The Muslim Brotherhood succeeded in winning power in Egypt and Tunisia, and in ensuring the demise of Muammar Gaddafi and his regime. The next target was Syria, where the Brotherhood's sponsors in Ankara and Doha are working to ensure that Bashar Assad follows Gaddafi into the grave, no matter at what cost to the rest of the population. Although there was a time when the Brotherhood and the US opposed each other, these days there is forming a partnership between the two, which is reminiscent of the 1980s, when the Afghan war brought an immense volume of assistance to Wahhabism, in order to defeat the Soviets in Afghanistan. The blowback from that partnership has been a sharp rise in fundamentalism in Muslim-majority countries across the globe, and a consequent spread of both Khomeinism as well as Wahhabism across the world. Although 9/11 resulted in a snapping of ties between the US (and its allies) with the Wahhabis, the common battle against Gaddafi in Libya once again brought them closer, as has the joint operation to destroy the Assad regime in Syria.

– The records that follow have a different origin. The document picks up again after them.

-- ==== Sys2Proof/Laws/Buffer.lean ====
section
/-! SUPPORT. What each layer and the padding codec leave at every byte of the buffer, in the state's own terms
(`peek`: what stands there; `bufByte`: what a read gives). -/

namespace Sys2Proof.Machine

/-- A byte that stands in the buffer is what a read gives. -/
theorem State.bufByte_of_peek {s : State} {a : Nat} {b : Byte} (h : s.peek a = some b) : s.bufByte a = b :=
  Memory.get_of_read _ h

/-- What a read gives, from what stands there. -/
theorem State.bufByte_eq (s : State) (a : Nat) : s.bufByte a = (s.peek a).getD (Config.freeByte s.epoch a) := rfl

/-- Two states with the same counter read the same byte where the same byte stands. -/
theorem State.bufByte_congr {s t : State} {a : Nat} (he : t.epoch = s.epoch) (h : t.peek a = s.peek a) :
    t.bufByte a = s.bufByte a := by rw [State.bufByte_eq, State.bufByte_eq, he, h]

/-- Equal buffers hold the same bytes. -/
theorem State.peek_of_buf {s t : State} (h : t.buf = s.buf) (a : Nat) : t.peek a = s.peek a := by
  rw [State.peek, State.peek, h]

@[simp] theorem State.peek_complete (s : State) (a : Nat) : s.complete.peek a = s.peek a := rfl
@[simp] theorem State.peek_raise (s : State) (e : Error) (a : Nat) : (s.raise e).peek a = s.peek a := rfl
@[simp] theorem State.peek_accept (s : State) (w : Word) (a : Nat) : (s.accept w).peek a = s.peek a := rfl
@[simp] theorem State.peek_drawNonce (s : State) (a : Nat) : s.drawNonce.peek a = s.peek a := rfl
@[simp] theorem State.bufByte_drawNonce (s : State) (a : Nat) : s.drawNonce.bufByte a = s.bufByte a := rfl
@[simp] theorem State.peek_deriveLatches (s : State) (a : Nat) : s.deriveLatches.peek a = s.peek a := rfl
@[simp] theorem State.bufByte_deriveLatches (s : State) (a : Nat) : s.deriveLatches.bufByte a = s.bufByte a := rfl

@[simp] theorem State.peek_finishRemovePadding (s : State) (m a : Nat) :
    (s.finishRemovePadding m).peek a = s.peek a := State.peek_of_buf (State.finishRemovePadding_buf s m) a

/-! ### The byte-wise layers -/

theorem State.peek_mapLayer (s : State) (f : Byte → Byte) (m a : Nat) :
    (s.mapLayer f m).peek a = if a < m then some (f (s.bufByte a)) else s.peek a :=
  Memory.read_mapBytes _ _ _ _ _

theorem State.bufByte_mapLayer (s : State) (f : Byte → Byte) (m a : Nat) :
    (s.mapLayer f m).bufByte a = if a < m then f (s.bufByte a) else s.bufByte a := by
  rw [State.bufByte_eq, State.peek_mapLayer]
  split <;> rfl

/-- `xor_with_key` (R180). -/
theorem State.peek_xorLayer (s : State) (k : Byte) (m a : Nat) :
    (s.xorLayer k m).peek a = if a < m then some (s.bufByte a ^^^ k) else s.peek a :=
  State.peek_mapLayer _ _ _ _

theorem State.bufByte_xorLayer (s : State) (k : Byte) (m a : Nat) :
    (s.xorLayer k m).bufByte a = if a < m then s.bufByte a ^^^ k else s.bufByte a :=
  State.bufByte_mapLayer _ _ _ _

/-- `substitute` (R152). -/
theorem State.peek_substLayer (s : State) (m a : Nat) :
    (s.substLayer m).peek a = if a < m then some (sboxAt s.params (s.bufByte a)) else s.peek a :=
  State.peek_mapLayer _ _ _ _

theorem State.bufByte_substLayer (s : State) (m a : Nat) :
    (s.substLayer m).bufByte a = if a < m then sboxAt s.params (s.bufByte a) else s.bufByte a :=
  State.bufByte_mapLayer _ _ _ _

/-- `inverse_substitute` (R153). -/
theorem State.peek_invSubstLayer (s : State) (m a : Nat) :
    (s.invSubstLayer m).peek a = if a < m then some (invSboxAt s.params (s.bufByte a)) else s.peek a :=
  State.peek_mapLayer _ _ _ _

theorem State.bufByte_invSubstLayer (s : State) (m a : Nat) :
    (s.invSubstLayer m).bufByte a = if a < m then invSboxAt s.params (s.bufByte a) else s.bufByte a :=
  State.bufByte_mapLayer _ _ _ _

/-! ### The permutation layers -/

/-- `permute` (R170). -/
theorem State.peek_permuteLayer (s : State) (m a : Nat) :
    (s.permuteLayer m).peek a =
      if a / 16 < m / 16 ∧ permuteMoves a = true then some (s.bufByte (permutePos a)) else s.peek a :=
  Memory.read_permuteBlocks _ _ _ _

/-- `inverse_permute` (R171). -/
theorem State.peek_invPermuteLayer (s : State) (m a : Nat) :
    (s.invPermuteLayer m).peek a =
      if a / 16 < m / 16 ∧ permuteMoves a = true then some (s.bufByte (permutePos a)) else s.peek a :=
  Memory.read_invPermuteBlocks _ _ _ _

/-- The byte that a read gives after `permute` on full blocks. -/
theorem State.bufByte_permuteLayer (s : State) (m a : Nat) :
    (s.permuteLayer m).bufByte a = if a / 16 < m / 16 then s.bufByte (specPermute a) else s.bufByte a := by
  rw [State.bufByte_eq, State.peek_permuteLayer]
  by_cases h : a / 16 < m / 16 <;> cases hm : permuteMoves a <;> simp [h, hm, specPermute, State.bufByte_eq]

/-- The byte that a read gives after `inverse_permute` on full blocks. -/
theorem State.bufByte_invPermuteLayer (s : State) (m a : Nat) :
    (s.invPermuteLayer m).bufByte a = if a / 16 < m / 16 then s.bufByte (specPermute a) else s.bufByte a := by
  rw [State.bufByte_eq, State.peek_invPermuteLayer]
  by_cases h : a / 16 < m / 16 <;> cases hm : permuteMoves a <;> simp [h, hm, specPermute, State.bufByte_eq]

/-- The permutation of a block is its own inverse (R174). -/
theorem specPermute_specPermute (a : Nat) : specPermute (specPermute a) = a := by
  unfold specPermute
  by_cases h : permuteMoves a = true
  · have h2 : permuteMoves (permutePos a) = true := by
      rw [permuteMoves_iff] at h ⊢
      unfold permutePos; omega
    rw [if_pos h, if_pos h2]
    unfold permutePos; omega
  · rw [if_neg h, if_neg h]

/-- The permutation stays in its block. -/
theorem specPermute_block (a : Nat) : specPermute a / 16 = a / 16 := by
  unfold specPermute
  split
  · exact permutePos_block a
  · rfl

/-! ### Padding -/

theorem paddedLen_mod (n : Nat) : paddedLen n % 16 = 0 := by unfold paddedLen fillerLen; omega

/-- The padded length of a payload that fits a buffer fits it too (R223). -/
theorem paddedLen_le {n c : Nat} (hc : c % 16 = 0) (h : 8 + n ≤ c) : paddedLen n ≤ c := by
  unfold paddedLen fillerLen; omega

theorem paddedLen_ge (n : Nat) : 8 + n ≤ paddedLen n := by unfold paddedLen; omega

theorem paddedLen_lt (n : Nat) : paddedLen n < 8 + n + 16 := by unfold paddedLen fillerLen; omega

/-- The padded length of a payload that fits a well-formed buffer is a 32-bit value. -/
theorem paddedLen_toNat {n c : Nat} (hc : c % 16 = 0) (hc2 : c ≤ 0xF000) (h : 8 + n ≤ c) :
    (BitVec.ofNat 32 (paddedLen n)).toNat = paddedLen n := by
  have := paddedLen_le hc h
  rw [BitVec.toNat_ofNat, Nat.mod_eq_of_lt (by omega)]

theorem prbgFrom_length (n : Nat) (s : DWord) : (prbgFrom n s).1.length = n := by
  induction n generalizing s with
  | zero => rfl
  | succ n ih => simp [prbgFrom, ih]

theorem prbgBytes_length (k : Byte) (n : Nat) : (prbgBytes k n).1.length = n := prbgFrom_length n _

theorem be64_length (n : Nat) : (be64 n).length = 8 := by simp [be64]

theorem be64_getElem? (n : Nat) {k : Nat} (hk : k < 8) : (be64 n)[k]? = some (be64Byte n k) := by
  simp [be64, hk]

/-- The padding codec's writes, at every byte (R130, R133). -/
theorem State.peek_padBuffer (s : State) (k2 : Byte) (n a : Nat) :
    (s.padBuffer k2 n).peek a =
      if a < 8 then some (be64Byte n a)
      else if 8 + n ≤ a ∧ a < paddedLen n then (prbgBytes k2 (fillerLen n)).1[a - (8 + n)]?
      else s.peek a := by
  rw [State.peek, State.padBuffer_buf, Memory.read_writeBytes, Memory.read_writeBytes, prbgBytes_length, be64_length]
  by_cases h8 : a < 8
  · rw [if_neg (by omega), if_pos ⟨by omega, by omega⟩, if_pos h8, Nat.sub_zero, be64_getElem? n h8]
  · rw [if_neg (show ¬ (0 ≤ a ∧ a < 0 + 8) by omega), if_neg h8]
    rfl

/-- The padded buffer stays inside a buffer that the payload fits. -/
theorem State.padBuffer_within {s : State} {c n : Nat} (k : Byte) (h : Memory.Within c s.buf) (hc : c % 16 = 0)
    (hn : 8 + n ≤ c) : Memory.Within c (s.padBuffer k n).buf := by
  have := paddedLen_le hc hn
  unfold paddedLen at this
  rw [State.padBuffer_buf]
  exact (h.writeBytes 0 _ (by rw [be64_length]; omega)).writeBytes _ _ (by rw [prbgBytes_length]; omega)

end Sys2Proof.Machine
end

It is this rejuvenated alliance between the NATO powers and the Wahhabis (including the Muslim Brotherhood in its numerous offshoots) that has been the cause of the uncharacteristic silence of Washington, Paris and London about the manner in which President Mohammad Morsi of Egypt has sought to make himself even more of a dictator in Egypt than Hosni Mubarak ever dared to be. While Adolf Hitler got passed an "Act for the Amelioration of the Suffering of the People" in 1933 that gave him total authority over the state, draining the same away from the legislature, Morsi has gone one better, getting a decree empowering himself to be passed by Morsi himself. The intention behind such a power grab is clearly to put in place a Constitution for Egypt which reflects the tenets of Wahhabism, and to ensure that the military, the judiciary and the legislature get cleansed of elements opposed to the complete takeover of a philosophy at odds not only with the spirit of liberalism but with the equalitarian tenets of the Muslim faith itself. Unlike Barack Obama, David Cameron or Francois Hollande, the people of Egypt have refused to accept a return to an authoritarian past that they had assumed had been buried with the Mubarak regime, and are using "street power" to challenge Morsi.